Declaration of Sentiments
Declared that all men and women are created equal.
Zachary Taylor
12th president of the United States, gained fame as a hero in the Mexican-American War, Whig party, tried to keep the Union together during debates over slavery in new territories.
James K. Polk
The 11th president of the United States, strongly supported Manifest Destiny, oversaw major territorial expansion, including the annexation of Texas, the Oregon Territory, and lands gained after the Mexican-American War, established the U.S. Naval Academy and reducing tariffs.
David Wilmot
U.S. congressman from Pennsylvania best known for the Wilmot Proviso, a proposal to ban slavery in any territory gained from Mexico after the Mexican-American War, it did not pass, but it intensified the debate over slavery and helped lead to the rise of the Republican Party.
Manifest destiny
Belief that the US was destined by God to spread its 'empire of liberty' across North America.
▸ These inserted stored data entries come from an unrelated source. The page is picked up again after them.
/-- Whether a launch has its place in its pool: one of a redeem run waits until the pool has room (R268, R292). -/
def State.inPool (s : State) (l : Launch) : Bool :=
  l.run.isNone || decide ((s.launches.filter fun k => k.pool == l.pool && !k.complete && !k.stopping
    && decide (k.next < lnUnits k.raw) && decide (k.age < l.age)).length < 4096)

/-- Whether a launch's next unit may be offered. -/
def State.ready (s : State) (l : Launch) : Bool :=
  !l.complete && !l.stopping && !l.held && l.rollback.isNone && decide (l.next < lnUnits l.raw) && s.predecessorsDone l
    && s.inPool l && (l.run.isNone || (s.runOf l).any fun r => r.buffer.isSome)

/-- The engine that a launch's units take: a core, a CSQ thread, or an engine by its node kind. -/
def Launch.engine (l : Launch) : Nat := if lnKind l.raw = 0 then 10 + kdKind l.desc else lnKind l.raw

/-- Whether an older launch of its class holds a launch back from the resources it waits for (R195, R294). -/
def State.heldBack (s : State) (l : Launch) : Bool :=
  s.launches.any fun k => k.pool == l.pool && k.cls == l.cls && decide (k.age < l.age) && s.ready k
    && (k.coop || k.blocking || decide (64 ≤ k.passed.length)) && k.engine == l.engine
    && k.dies.any fun d => l.dies.contains d

/-- The version that a launch's first admission binds (R260), with its model and the bytes its slot lies behind
slot 0. -/
def State.bindVersion (s : State) (l : Launch) : Launch :=
  let m := match s.runOf l with | some r => r.model | none => lnModel l.raw
  let r := s.model l.ctx m
  let v := if l.run.isSome then l.bound else if lnWvbind l.raw then some (mdVcur r) else none
  match v with
  | none => l
  | some v =>
    let shift := mdSlot r v * mdVstr r
    { l with bound := some v, model := m, shift := shift,
             templates := ((s.context l.ctx).tensors.filter fun t => isTemplate t.2).map fun t => (t.1, bindTemplate t.2 shift v) }

/-- What the admission of a launch's first unit fixes: its binding and its snapshot (R260, R340), and CR.STAGING and CR.EXPLOG for
all its units (R283; DESIGN CHOICE, log entry 75). -/
def State.firstAdmission (s : State) (l : Launch) : Launch :=
  if l.next ≠ 0 then l
  else
    let l := { s.bindVersion l with staging := s.ctxReg l.ctx 0x013, explog := s.ctxReg l.ctx 0x014 }
    if l.replayable && l.replay.isNone then { l with replay := some ⟨[], [], []⟩ } else l

/-- The bulk queue of a unit whose record gives one (R158). -/
def Launch.bulkQueue (l : Launch) : Option BulkQueue :=
  if lnBulkq l.raw ∧ lnKind l.raw = 0 ∧ kdKind l.desc = 1 then
    let a := lnBulkqa l.raw
    some ⟨if 2 ^ 31 ≤ a then a - 2 ^ 31 else 0x800_0000 + a, false, false, 0, 0, 0, 0, 0, 0, []⟩
  else none

/-- The unit of an admission. -/
def Launch.workUnit (l : Launch) (s : State) (d c : Nat) (cores : List Nat) : WorkUnit :=
  let kind := if lnKind l.raw ≠ 0 then Kind.sup else if kdKind l.desc = 2 then Kind.csq else Kind.core
  { key := ⟨l.ctx, l.id, l.next⟩, kind := kind, die := d, cluster := c, cores := cores, drawn := cores,
    bshared := kdShared l.desc,
    runs := if l.pages = 0 then cores.map fun _ => 0 else cores.map fun k => (s.highRun d c k l.pages).getD 0,
    env := s.envOf l cores.length ⟨d, c, cores.headD 0, 0⟩,
    snap := if l.det then some (s.startSnapshot l) else none, bulk := l.bulkQueue, preempt := none, saved := false,
    ended := false, snaps := 0, discard := false, rot := none, savedAt := 0, windows := [] }

/-- A unit is admitted at a place (R186, R189, R293). -/
def State.admitAt (s : State) (l : Launch) (d c : Nat) (cores : List Nat) : State :=
  let l := s.firstAdmission l
  let s := s.setLaunch l
  let u : UnitKey := ⟨l.ctx, l.id, l.next⟩
  let s := cores.foldl (fun s k => s.takeCore l.ctx d c k) s
  let x := l.workUnit s d c cores
  let s := { s.setLaunch { l with next := l.next + 1 } with units := x :: s.units.filter fun y => y.key != u }
  match x.kind with
  | .core => s.startGroups l u d c cores
  | .csq => s.startThread l u d c
  | .sup =>
    match lnKind l.raw with
    | 1 => s.startCopyNode l u d
    | 2 => s.startDecodeNode l u d
    | _ => s.startUpdateNode l u d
Served as a justification for mid-nineteenth-century expansionism.
'Spot' resolutions
Measures introduced by Illinois congressman Abraham Lincoln, questioning President James K. Polk's justification for war with Mexico.
Treaty of Guadalupe-Hidalgo
Ended the war with Mexico, Mexico agreed to cede territory reaching northwest from Texas to Oregon in exchange for $18 million in cash and assumed debts.